Our government is committed to delivering proper housing to the low-earners
and tries to persuade banks to make loans availailable. Banks are
(understandably) reluctant because of the history of falling behind in
payments and, frequently, complete failure to catch up (also undestandably on
the part of people with small resources). We then often have the case of a
bank obtaining an eviction order and the whole local community marching in
protest against the eviction. The bank sells the repossessed house for
enought to cancel the debt.
The same happens with cars.
The term 'reposssess' implies prior possession. In effect, looking at the
broad canvas and not worrying about the bookkeeping, the bank purchases the
house or car from the seller and re-sells it to you, even though transfer or
registration is effected into your name. You fail to keep your end of the
bargain and --zapp!! -- you lose your house or car. Worse still, if the
bank doesn't recover the fulll amount outstanding, you continue to be liable
for the balance. And, the bank has no obligation to hold out for the full
value of the house (which usually will have appreciated over time) and to
make the excess over to you.
On Sunday 21 Nov 2004 7:22 am, Joe Thomson wrote:
> (Bill replied:-) In a chattel mortgage, like from a pawnshop, the
> lender takes physical possession of the collateral
> during the term of the loan but not beneficial
> ownership, which he gains only if the borrower
> defaults. The specific property law in the
> particular jurisdiction governs the matter. In a
> collateralized loan like a home mortgage, in most
> jurisdictions (deriving from English common law), the
> borrower maintains titular and beneficial ownership
> of the collateral during the term of amortization.
> The lender gains neither beneficial nor titular
> ownership if the borrower defaults and the lender
> forecloses. The property must be sold at public
> I don't think this is still the case in BC, Bill, though it may well be
> so in Texas, or other jurisdictions. I'm personally aware of instances
> where home mortgages were foreclosed upon here, and the properties were
> certainly not sold at public auction. In both instances the sellers of the
> properties had held the mortgage, and when the purchasers defaulted, I
> believe they recovered title to the properties. In one case, after renting
> the house he had recovered for a couple of years, the foreclosing vendor
> re-sold the property for a good deal more than he'd sold it for the first
> time.
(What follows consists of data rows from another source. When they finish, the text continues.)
-- ==== Sys2Proof/Tests/Slice0.lean ====
section
/-! SUPPORT. Tests of the model and the witnesses of the obligations. Every expected result of a `test_` theorem is
taken from the spec: the vectors of 95_test_vectors.md (their ids stand in the docstrings) or a rule's own example.
A `witness_` theorem shows a concrete state and operands that meet the hypotheses of the obligation it names, for
each of its clauses. -/

namespace Sys2Proof.Tests

open Sys2Proof Sys2Proof.Machine

/-! ## Helpers -/

/-- A ring buffer with RD at `rd` and the given elements, oldest first. -/
def fifo {w : Nat} (k rd : Nat) (xs : List (BitVec w)) : RB w :=
  xs.foldl (fun f x => (f.write k x).2) { rd := rd, wr := rd, arr := List.replicate (2 ^ k) 0 }

/-- After reset and INIT: RX_K = 3, TX_K = 2, GDEPTH = 2, RXIE = 1, TXIE = 0. -/
def ready : State := { State.reset with inited := true, rxie := true }

/-- `ready` with bytes in RXF and the newline count given. -/
def received (xs : List Byte) (nl : Byte) : State := { ready with rxf := fifo 3 0 xs, nlcnt := nl }

/-- `ready` with bytes in TXF. -/
def sending (xs : List Byte) : State := { ready with txf := fifo 2 0 xs }

/-- Port T's instance with k and W, RD at `rd` and the given elements. -/
def onT (k W rd : Nat) (xs : List Half) : State :=
  { State.reset with cfg.testK := k, cfg.testW := W, test.rb := fifo k rd xs }

/-- Agent M about to take the step at a label of a command. -/
def busyAt (i : Instr) (l : Label) (s : State) : State :=
  { s with loc.cur0 := (encode i).headD 0, loc.cur1 := (encode i).getD 1 0, loc.busy := true, loc.label := l }

/-- The state with words on CMD_STREAM. -/
def withStream (ws : List Word) (s : State) : State := { s with cfg.cmdStream := ws }

/-- A view of an outcome's next state. -/
def see {α : Type} (f : State → α) (o : Host.Outcome State Fault Refusal) : Option α :=
  match o with
  | .next s => some (f s)
  | .fault _ => none
  | .refused _ => none

/-! ## Well-formedness: one ill-formed term per check -/

/-- R76: RB_WRITE's element has W bits. -/
theorem test_wf_rbWrite_too_wide : Instr.wf 8 (.rbWrite 0x100) = false ∧ Instr.wf 8 (.rbWrite 0xFF) = true ∧
    Instr.wf 16 (.rbWrite 0xFFFF) = true ∧ Instr.wf 1 (.rbWrite 2) = false := by decide

/-- R6: each bound of the block's configuration. -/
theorem test_config_bounds_refused :
    Config.blockOk { Config.chosen with rxK := 0 } = false ∧ Config.blockOk { Config.chosen with rxK := 9 } = false ∧
    Config.blockOk { Config.chosen with txK := 0 } = false ∧ Config.blockOk { Config.chosen with txK := 9 } = false ∧
    Config.blockOk { Config.chosen with gdepth := 0 } = false ∧ Config.blockOk Config.chosen = true := by decide

/-- R6: a stream of 2^16 words is the longest. -/
theorem test_config_stream_too_long :
    Config.blockOk { Config.chosen with cmdStream := List.replicate 65537 0 } = false ∧
    Config.blockOk { Config.chosen with cmdStream := List.replicate 65536 0 } = true := by
  have h : ∀ n, Config.blockOk { Config.chosen with cmdStream := List.replicate n 0 } = decide (n ≤ 65536) := by
    intro n
    simp [Config.blockOk, Config.chosen]
  rw [h, h]
  decide

/-- R6 and R100: each bound of the standalone instance's configuration. -/
theorem test_testConfig_bounds_refused :
    Config.testOk { Config.chosen with testK := 0 } = false ∧ Config.testOk { Config.chosen with testK := 9 } = false ∧
    Config.testOk { Config.chosen with testW := 0 } = false ∧ Config.testOk { Config.chosen with testW := 17 } = false ∧
    Config.testOk Config.chosen = true := by decide

/-! ## Decoding: every constructor by a word written out from R71 and R79 -/

/-- OPC 0x10 to 0x14, port T. -/
theorem test_decode_ringBuffer :
    decodeWords 8 .portT [0b00010000000000000000000001100011] = some (.rbWrite 0x63) ∧
    decodeWords 16 .portT [0b00010000000000001011111011101111] = some (.rbWrite 0xBEEF) ∧
    decodeWords 8 .portT [0b00010001000000000000000000000000] = some .rbRead ∧
    decodeWords 8 .portT [0b00010010000000000000000000000000] = some .rbCount ∧
    decodeWords 8 .portT [0b00010011000000000000000000000000] = some .rbIsfull ∧
    decodeWords 8 .portT [0b00010100000000000000000000000000] = some .rbIsempty := by decide

/-- OPC 0x20 and 0x21, with F at bit 22. -/
theorem test_decode_guards :
    decodeWords 8 .portM [0b00100000000000000000000000000000] = some (.csDisable .rx) ∧
    decodeWords 8 .portM [0b00100000010000000000000000000000] = some (.csDisable .tx) ∧
    decodeWords 8 .portM [0b00100001000000000000000000000000] = some (.csRestore .rx) ∧
    decodeWords 8 .portM [0b00100001010000000000000000000000] = some (.csRestore .tx) := by decide

/-- OPC 0x30 to 0x33; word 1 is RSV1, TERM, ADDR. -/
theorem test_decode_receive :
    decodeWords 8 .portM [0b00110000000000000000000000000000] = some .rxAvail ∧
    decodeWords 8 .portM [0b00110001000000000000000000000000] = some .rxLineAvail ∧
    decodeWords 8 .portM [0b00110010000000000000000000010000, 0b00000000000010100000000100000000] =
      some (.rxReadUntil 0x0100 16 0x0A) ∧
    decodeWords 8 .portM [0b00110011000000000000000000000011, 0b00000000000000000000000110000000] =
      some (.rxReadExact 0x0180 3) := by decide

/-- OPC 0x40 with S at bit 23, OPC 0x60. -/
theorem test_decode_transmit_and_init :
    decodeWords 8 .portM [0b01000000000000000000000000000101, 0b00000000000000000000001100000000] =
      some (.txWrite .data 0x0300 5) ∧
    decodeWords 8 .portM [0b01000000100000000000000000000101, 0b00000000000000000000000001000000] =
      some (.txWrite .prog 0x0040 5) ∧
    decodeWords 8 .portM [0b01100000000000001111111111111111] = some (.init 0xFFFF) := by decide

/-- OPC 0x50 and 0x51, port I. -/
theorem test_decode_handlers :
    decodeWords 8 .portI [0b01010000000000000000000000000000] = some .rxIsr ∧
    decodeWords 8 .portI [0b01010001000000000000000000000000] = some .txIsr := by decide

/-- E1 to E9, E11, E13, E14, E16, E17, E20, E21: illegal on port M. -/
theorem test_decode_illegal_words :
    ([(0x00000000, 0), (0x10000005, 0), (0x50000000, 0), (0x51000000, 0), (0x30000001, 0), (0x30800000, 0),
      (0x31400000, 0), (0x20010000, 0), (0x20000001, 0), (0x32000010, 0x010A0100), (0x33000003, 0x000A0180),
      (0x40C00005, 0x00000300), (0x40000005, 0x0A000300), (0x60010067, 0), (0x41000000, 0),
      (0x12000000, 0)] : List (Word × Word)).all (fun w => (decode 8 .portM w.1 w.2).toOption.isNone) = true := by
  decide

/-- RB22 to RB26: RB_WRITE's fixed bits follow W, and only port T's opcodes are legal on it. -/
theorem test_decode_illegal_on_portT :
    ([(8, 0x10000163), (8, 0x20000000), (8, 0x11000001), (4, 0x10000010)] : List (Nat × Word)).all
      (fun w => (decode w.1 .portT w.2 0).toOption.isNone) = true ∧
    decodeWords 4 .portT [0x1000000F] = some (.rbWrite 0xF) := by decide

/-- R81 and R82: the assembly forms and the pseudo-instructions. -/
theorem test_assemble :
    assemble "RX_READ_UNTIL 0x0200, 16, ':'" = some (.rxReadUntil 0x0200 16 0x3A) ∧
    assemble "RX_READ 0x0100, 4" = some (.rxReadUntil 0x0100 4 0) ∧
    assemble "RX_READ_LINE 0x0100, 16" = some (.rxReadUntil 0x0100 16 0x0A) ∧
    assemble "TX_WRITE_STRING prog:0x0040" = some (.txWrite .prog 0x0040 0) ∧
    assemble "CS_RESTORE rx" = some (.csRestore .rx) ∧ assemble "RX_ISR" = some .rxIsr ∧
    assemble "NOP" = none := by decide

/-- The register numbers and widths of R25, and IER and STATUS after reset (R39). -/
theorem test_register_map :
    Reg.number .ier = 0 ∧ Reg.number .gstkTx = 0xC ∧ Reg.width 2 .fword = 32 ∧ Reg.width 2 .gstkRx = 2 ∧
    State.reset.readReg .ier = 0 ∧ State.reset.readReg .status = 2 ∧
    { ready with gstkRx := [false, true] }.readReg .gstkRx = 1 := by decide

/-! ## Ring-buffer primitives (2.1) -/

/-- RB7: the write index wraps by masking. -/
theorem test_rbWrite_wraps :
    see (fun s => (s.test.res, s.test.rb.wr, s.test.rb.arr.getD 7 0)) (exec (.rbWrite 0xAB) (onT 3 8 3 [1, 2, 3, 4])) =
      some (1, 0, 0xAB) := by decide

/-- RB9: a full buffer is not overwritten. -/
theorem test_rbWrite_full :
    see (fun s => (s.test.res, s.test.rb == fifo 3 3 [1, 2, 3, 4, 5, 6, 7]))
      (exec (.rbWrite 0x11) (onT 3 8 3 [1, 2, 3, 4, 5, 6, 7])) = some (0, true) := by decide

/-- RB8: the read index wraps by masking. -/
theorem test_rbRead_wraps :
    see (fun s => (s.test.res, s.test.rb.rd)) (exec .rbRead (onT 3 8 7 [0xAB, 1])) = some (0xAB, 0) := by decide

/-- RB10: a silent underflow. -/
theorem test_rbRead_empty :
    see (fun s => (s.test.res, s.test.rb.rd)) (exec .rbRead (onT 3 8 5 [])) = some (0, 5) := by decide

/-- RB4: RD = 6, WR = 2. -/
theorem test_rbCount_wraps :
    see (fun s => s.test.res) (exec .rbCount (onT 3 8 6 [1, 2, 3, 4])) = some 4 := by decide

/-- RB5: RD = 3, WR = 2 is full; RB14: one element fills N = 2. -/
theorem test_rbIsfull :
    see (fun s => s.test.res) (exec .rbIsfull (onT 3 8 3 [1, 2, 3, 4, 5, 6, 7])) = some 1 ∧
    see (fun s => s.test.res) (exec .rbIsfull (onT 1 8 0 [5])) = some 1 := by decide

/-- RB1, and S1 row 18. -/
theorem test_rbIsempty :
    see (fun s => s.test.res) (exec .rbIsempty (onT 3 8 0 [])) = some 1 ∧
    see (fun s => s.test.res) (exec .rbIsempty (onT 3 8 7 [])) = some 1 := by decide

/-- RB22: an illegal word sets FCAUSE_T and leaves the rest of the instance alone. -/
theorem test_portT_illegal :
    see (fun s => (s.test.fcause, s.test.rb == fifo 3 0 [7], s.enabled .test))
      (fire .test { onT 3 8 0 [7] with test.input := [0x10000163, 0x11000000] }) = some (0x01, true, false) := by decide

/-! ## Guards (2.4) -/

/-- G1. -/
theorem test_csDisable_rx :
    see (fun s => (s.rxie, s.gstkRx, s.res, s.txie)) (exec (.csDisable .rx) { ready with txie := true }) =
      some (false, [true], 1, true) := by decide

/-- G5: save stack overflow. -/
theorem test_csDisable_overflow :
    see (fun s => (s.fcause, s.fword, s.faddr, s.gstkRx))
      (exec (.csDisable .rx) (busyAt (.csDisable .rx) .l0 { ready with rxie := false, gstkRx := [false, true] })) =
      some (0x03, 0x20000000, 0, [false, true]) := by decide

/-- G4. -/
theorem test_csRestore_rx :
    see (fun s => (s.rxie, s.gsp .rx, s.res)) (exec (.csRestore .rx) { ready with rxie := false, gstkRx := [true], res := 9 }) =
      some (true, 0, 9) := by decide

/-- G6: save stack underflow. -/
theorem test_csRestore_underflow :
    see (fun s => (s.fcause, s.fword)) (exec (.csRestore .tx) (busyAt (.csRestore .tx) .l0 ready)) =
      some (0x03, 0x21400000) := by decide

/-! ## Receive (2.5 and 2.6) -/

/-- RX2, and RX5 on a full RXF. -/
theorem test_rxIsr :
    see (fun s => (s.rxf.contents 3, s.nlcnt, s.rxc)) (exec .rxIsr { ready with rxdr := 0x0A, rxc := true }) =
      some ([0x0A], 1, false) ∧
    see (fun s => (s.rxf.contents 3, s.nlcnt, s.rxDropped))
      (exec .rxIsr { received [0x61, 0x0A, 0x63, 1, 2, 3, 4] 1 with rxdr := 0x0A, rxc := true }) =
      some ([0x61, 0x0A, 0x63, 1, 2, 3, 4], 1, 1) := by decide

/-- RA1 at L1, and RA2 at L2: the captured 0 is restored. -/
theorem test_rxAvail :
    see (fun s => s.loc.cnt) (exec .rxAvail (busyAt .rxAvail .l1 (received [0x61, 0x62, 0x0A, 0x63, 0x64, 0x0A] 2))) =
      some 6 ∧
    see (fun s => (s.rxie, s.res, s.loc.busy)) (exec .rxAvail (busyAt .rxAvail .l2 { ready with rxie := false })) =
      some (false, 0, false) := by decide

/-- RA3 and RA4. -/
theorem test_rxLineAvail :
    see (fun s => s.res) (exec .rxLineAvail (received [0x61] 0)) = some 0 ∧
    see (fun s => s.res) (exec .rxLineAvail (received [0x0A] 1)) = some 1 := by decide

/-- RU8: the terminator is consumed, not copied; RU2: a copied newline is uncounted in binary mode. -/
theorem test_rxReadUntil_pass :
    see (fun s => (s.rxf.contents 3, s.loc.label, s.data))
      (exec (.rxReadUntil 0x0200 16 0x3A)
        { received [0x3A, 0x63] 0 with loc.label := .l1, loc.mode := .string, loc.term := 0x3A, loc.lim := 15 }) =
      some ([0x63], .l2, []) ∧
    see (fun s => (s.nlcnt, s.data, s.loc.cnt))
      (exec (.rxReadUntil 0x0100 3 0)
        { received [0x0A, 0x62] 1 with loc.label := .l1, loc.addr := 0x0100, loc.cnt := 2, loc.lim := 3 }) =
      some (0, [(0x0102, 0x0A)], 3) := by decide

/-- RU10: the byte past the top of DATA is consumed and lost; RU5: string mode with n = 0. -/
theorem test_rxReadUntil_faults :
    see (fun s => (s.fcause, s.fword, s.faddr, s.rxf.contents 3, s.rxie))
      (exec (.rxReadUntil 0xFFFE 16 0x0A) (busyAt (.rxReadUntil 0xFFFE 16 0x0A) .l1
        { received [0x63, 0x0A] 1 with
          rxie := false, loc.addr := 0xFFFE, loc.cnt := 2, loc.lim := 15, loc.mode := .string, loc.term := 0x0A })) =
      some (0x02, 0x32000010, 0x0000, [0x0A], false) ∧
    see (fun s => (s.fcause, s.faddr, s.rxie))
      (exec (.rxReadUntil 0x0100 0 0x0A) (busyAt (.rxReadUntil 0x0100 0 0x0A) .l0 (received [0x61, 0x62] 0))) =
      some (0x03, 0, true) := by decide

/-- RE1 at its last step, and the poll of RE3: one byte of three loops back. -/
theorem test_rxReadExact :
    see (fun s => (s.res, s.loc.busy))
      (exec (.rxReadExact 0x0180 3) { ready with loc.label := .l3r2, loc.cnt := 3, loc.len := 3 }) = some (1, false) ∧
    see (fun s => (s.loc.label, s.rxie))
      (exec (.rxReadExact 0x0180 3)
        { ready with rxie := false, loc.label := .l2, loc.cnt := 1, loc.len := 3, loc.p2 := true }) =
      some (.l0, true) := by decide

/-! ## Transmit (2.7 and 2.8) -/

/-- TI1 and TI3. -/
theorem test_txIsr :
    see (fun s => (s.txf.contents 2, s.txdr, s.txrdy, s.txie)) (exec .txIsr { sending [0x41] with txie := true }) =
      some ([], 0x41, false, true) ∧
    see (fun s => s.txie) (exec .txIsr { ready with txie := true }) = some false := by decide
The titular ownership must have been transferred back to him, for he
> bragged to me more than once how much he made. And he certainly didn't
> share his windfall with the defaulted former title holder! I can't recall
> ever seeing any public auction notices for foreclosed upon residential
> properties here, although for businesses with mortgaged assets that
> default that seems to be somewhat of a different matter.
> In another separate instance, many years ago I purchased a house where
> the previous owner had defaulted on his mortgage, and had been foreclosed
> upon. The title holder was "Central Mortgage and Housing Corp.", a
> Canadian federal government Crown Corporation that guarantees many home
> mortgages written by the private banks. Presumably they paid off the Bank
> when the homeowner walked, and took title to the property. Don't you have
> some agency similar to that in the States? The house was sold to me
> through a listing realtor, in the regular manner any other property might
> be sold, and not by public auction.